• _Dataset entries_
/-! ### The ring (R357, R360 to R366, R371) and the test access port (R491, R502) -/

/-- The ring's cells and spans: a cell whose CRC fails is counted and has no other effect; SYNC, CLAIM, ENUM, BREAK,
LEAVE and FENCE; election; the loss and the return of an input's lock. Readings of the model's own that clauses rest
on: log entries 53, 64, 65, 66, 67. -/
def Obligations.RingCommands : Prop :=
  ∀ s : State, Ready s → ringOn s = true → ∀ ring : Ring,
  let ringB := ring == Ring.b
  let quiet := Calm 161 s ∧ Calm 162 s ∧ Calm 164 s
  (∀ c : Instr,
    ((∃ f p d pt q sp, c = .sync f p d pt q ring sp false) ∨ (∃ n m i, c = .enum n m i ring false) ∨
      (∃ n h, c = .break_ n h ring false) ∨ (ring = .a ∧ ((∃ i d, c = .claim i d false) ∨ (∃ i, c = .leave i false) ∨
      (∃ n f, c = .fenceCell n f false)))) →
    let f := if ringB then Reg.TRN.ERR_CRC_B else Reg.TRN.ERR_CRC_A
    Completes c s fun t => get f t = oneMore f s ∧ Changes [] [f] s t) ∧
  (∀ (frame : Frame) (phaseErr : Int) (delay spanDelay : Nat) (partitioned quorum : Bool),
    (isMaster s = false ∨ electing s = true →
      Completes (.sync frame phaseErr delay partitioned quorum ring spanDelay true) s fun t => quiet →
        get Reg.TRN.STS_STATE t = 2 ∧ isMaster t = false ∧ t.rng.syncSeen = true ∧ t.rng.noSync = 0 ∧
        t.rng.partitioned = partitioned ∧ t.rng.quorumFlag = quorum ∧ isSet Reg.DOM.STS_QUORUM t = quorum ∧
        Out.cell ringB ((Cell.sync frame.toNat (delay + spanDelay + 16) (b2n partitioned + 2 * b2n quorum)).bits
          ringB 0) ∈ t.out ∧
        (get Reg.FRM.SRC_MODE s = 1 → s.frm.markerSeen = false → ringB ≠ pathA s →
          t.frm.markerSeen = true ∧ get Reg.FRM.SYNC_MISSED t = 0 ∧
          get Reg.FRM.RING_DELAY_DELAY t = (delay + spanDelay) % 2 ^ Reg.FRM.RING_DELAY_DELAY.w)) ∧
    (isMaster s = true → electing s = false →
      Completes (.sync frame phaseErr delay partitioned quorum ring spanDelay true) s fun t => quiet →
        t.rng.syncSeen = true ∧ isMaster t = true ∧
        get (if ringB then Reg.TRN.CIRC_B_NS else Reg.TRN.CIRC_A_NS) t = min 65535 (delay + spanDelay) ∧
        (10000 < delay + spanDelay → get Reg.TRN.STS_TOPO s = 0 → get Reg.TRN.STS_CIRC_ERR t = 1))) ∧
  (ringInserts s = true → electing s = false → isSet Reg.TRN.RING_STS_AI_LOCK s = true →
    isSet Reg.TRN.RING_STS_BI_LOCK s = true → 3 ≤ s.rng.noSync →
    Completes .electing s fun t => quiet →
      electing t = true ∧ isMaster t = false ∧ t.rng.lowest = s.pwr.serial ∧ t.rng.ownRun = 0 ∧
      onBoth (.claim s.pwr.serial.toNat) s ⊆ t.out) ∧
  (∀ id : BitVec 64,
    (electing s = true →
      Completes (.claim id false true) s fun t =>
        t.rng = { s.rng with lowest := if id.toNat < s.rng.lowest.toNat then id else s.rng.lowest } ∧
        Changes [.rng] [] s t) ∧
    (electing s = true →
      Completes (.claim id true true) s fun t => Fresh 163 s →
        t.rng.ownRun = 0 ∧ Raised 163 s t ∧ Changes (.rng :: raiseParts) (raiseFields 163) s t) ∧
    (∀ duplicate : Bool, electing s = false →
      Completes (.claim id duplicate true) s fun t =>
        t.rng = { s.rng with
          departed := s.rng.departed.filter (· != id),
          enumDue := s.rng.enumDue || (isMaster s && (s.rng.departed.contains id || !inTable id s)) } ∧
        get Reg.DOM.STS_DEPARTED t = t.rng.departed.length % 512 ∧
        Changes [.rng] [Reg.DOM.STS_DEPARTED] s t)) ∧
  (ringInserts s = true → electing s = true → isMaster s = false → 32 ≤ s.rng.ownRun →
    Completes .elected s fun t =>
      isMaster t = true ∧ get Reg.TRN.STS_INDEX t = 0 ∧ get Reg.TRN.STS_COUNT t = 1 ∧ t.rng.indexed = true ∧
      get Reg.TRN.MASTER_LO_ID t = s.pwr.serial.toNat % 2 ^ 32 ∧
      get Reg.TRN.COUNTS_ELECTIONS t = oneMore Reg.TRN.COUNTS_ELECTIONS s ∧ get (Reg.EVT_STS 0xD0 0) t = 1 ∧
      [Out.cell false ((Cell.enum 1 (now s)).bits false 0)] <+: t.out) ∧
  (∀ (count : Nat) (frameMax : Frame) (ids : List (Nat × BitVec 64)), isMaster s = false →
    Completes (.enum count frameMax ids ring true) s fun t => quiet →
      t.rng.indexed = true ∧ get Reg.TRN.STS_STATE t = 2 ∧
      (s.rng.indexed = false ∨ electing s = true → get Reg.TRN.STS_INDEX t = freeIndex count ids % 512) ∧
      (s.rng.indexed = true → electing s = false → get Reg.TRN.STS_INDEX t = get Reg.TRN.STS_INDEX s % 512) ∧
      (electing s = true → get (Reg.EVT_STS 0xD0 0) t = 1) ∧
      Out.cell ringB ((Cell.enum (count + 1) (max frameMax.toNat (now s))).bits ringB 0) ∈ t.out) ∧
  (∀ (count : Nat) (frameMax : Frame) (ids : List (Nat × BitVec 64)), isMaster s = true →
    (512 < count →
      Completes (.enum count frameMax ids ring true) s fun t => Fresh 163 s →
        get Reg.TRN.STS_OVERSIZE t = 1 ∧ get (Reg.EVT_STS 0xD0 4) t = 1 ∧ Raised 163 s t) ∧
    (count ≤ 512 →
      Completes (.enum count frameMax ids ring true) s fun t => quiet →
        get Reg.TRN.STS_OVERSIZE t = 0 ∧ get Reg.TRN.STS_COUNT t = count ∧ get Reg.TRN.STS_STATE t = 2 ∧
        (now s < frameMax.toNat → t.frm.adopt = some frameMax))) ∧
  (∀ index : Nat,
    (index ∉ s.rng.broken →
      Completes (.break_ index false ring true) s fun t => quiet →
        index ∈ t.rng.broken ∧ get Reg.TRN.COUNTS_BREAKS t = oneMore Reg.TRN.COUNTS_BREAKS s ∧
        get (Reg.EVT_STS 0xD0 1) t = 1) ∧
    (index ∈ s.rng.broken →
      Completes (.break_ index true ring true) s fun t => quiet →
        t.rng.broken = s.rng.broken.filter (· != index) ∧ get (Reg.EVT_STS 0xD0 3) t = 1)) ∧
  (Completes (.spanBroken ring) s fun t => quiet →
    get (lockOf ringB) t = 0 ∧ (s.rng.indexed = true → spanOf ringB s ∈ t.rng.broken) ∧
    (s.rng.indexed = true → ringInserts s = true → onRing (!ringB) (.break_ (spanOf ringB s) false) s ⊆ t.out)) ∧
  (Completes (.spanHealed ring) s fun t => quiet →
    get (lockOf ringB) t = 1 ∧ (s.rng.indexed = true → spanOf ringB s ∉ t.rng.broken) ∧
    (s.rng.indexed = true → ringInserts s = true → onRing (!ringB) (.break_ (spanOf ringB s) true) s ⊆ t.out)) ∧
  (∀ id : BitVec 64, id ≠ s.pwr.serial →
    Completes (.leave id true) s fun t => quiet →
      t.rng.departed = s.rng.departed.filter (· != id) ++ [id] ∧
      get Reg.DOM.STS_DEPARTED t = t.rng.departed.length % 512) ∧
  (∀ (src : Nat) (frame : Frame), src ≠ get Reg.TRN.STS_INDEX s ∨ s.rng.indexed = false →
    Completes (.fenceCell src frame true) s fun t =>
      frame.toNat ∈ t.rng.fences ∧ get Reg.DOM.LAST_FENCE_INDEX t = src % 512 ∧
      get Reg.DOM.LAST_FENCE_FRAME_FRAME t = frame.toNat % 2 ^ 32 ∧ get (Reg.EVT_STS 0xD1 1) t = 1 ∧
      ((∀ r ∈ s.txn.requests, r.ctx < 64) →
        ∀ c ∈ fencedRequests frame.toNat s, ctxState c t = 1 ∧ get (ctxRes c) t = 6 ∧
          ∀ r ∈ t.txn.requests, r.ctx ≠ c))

• _ASSIGNMENT_
Starting at the line that contains "t.rng.broken = s.rng.broken.filter", output every remaining line of the data exactly, and stop after the last one.

• _ANSWER FOR THIS EXERCISE_
        t.rng.broken = s.rng.broken.filter (· != index) ∧ get (Reg.EVT_STS 0xD0 3) t = 1)) ∧
  (Completes (.spanBroken ring) s fun t => quiet →
    get (lockOf ringB) t = 0 ∧ (s.rng.indexed = true → spanOf ringB s ∈ t.rng.broken) ∧
    (s.rng.indexed = true → ringInserts s = true → onRing (!ringB) (.break_ (spanOf ringB s) false) s ⊆ t.out)) ∧
  (Completes (.spanHealed ring) s fun t => quiet →
    get (lockOf ringB) t = 1 ∧ (s.rng.indexed = true → spanOf ringB s ∉ t.rng.broken) ∧
    (s.rng.indexed = true → ringInserts s = true → onRing (!ringB) (.break_ (spanOf ringB s) true) s ⊆ t.out)) ∧
  (∀ id : BitVec 64, id ≠ s.pwr.serial →
    Completes (.leave id true) s fun t => quiet →
      t.rng.departed = s.rng.departed.filter (· != id) ++ [id] ∧
      get Reg.DOM.STS_DEPARTED t = t.rng.departed.length % 512) ∧
  (∀ (src : Nat) (frame : Frame), src ≠ get Reg.TRN.STS_INDEX s ∨ s.rng.indexed = false →
    Completes (.fenceCell src frame true) s fun t =>
      frame.toNat ∈ t.rng.fences ∧ get Reg.DOM.LAST_FENCE_INDEX t = src % 512 ∧
      get Reg.DOM.LAST_FENCE_FRAME_FRAME t = frame.toNat % 2 ^ 32 ∧ get (Reg.EVT_STS 0xD1 1) t = 1 ∧
      ((∀ r ∈ s.txn.requests, r.ctx < 64) →
        ∀ c ∈ fencedRequests frame.toNat s, ctxState c t = 1 ∧ get (ctxRes c) t = 6 ∧
          ∀ r ∈ t.txn.requests, r.ctx ≠ c))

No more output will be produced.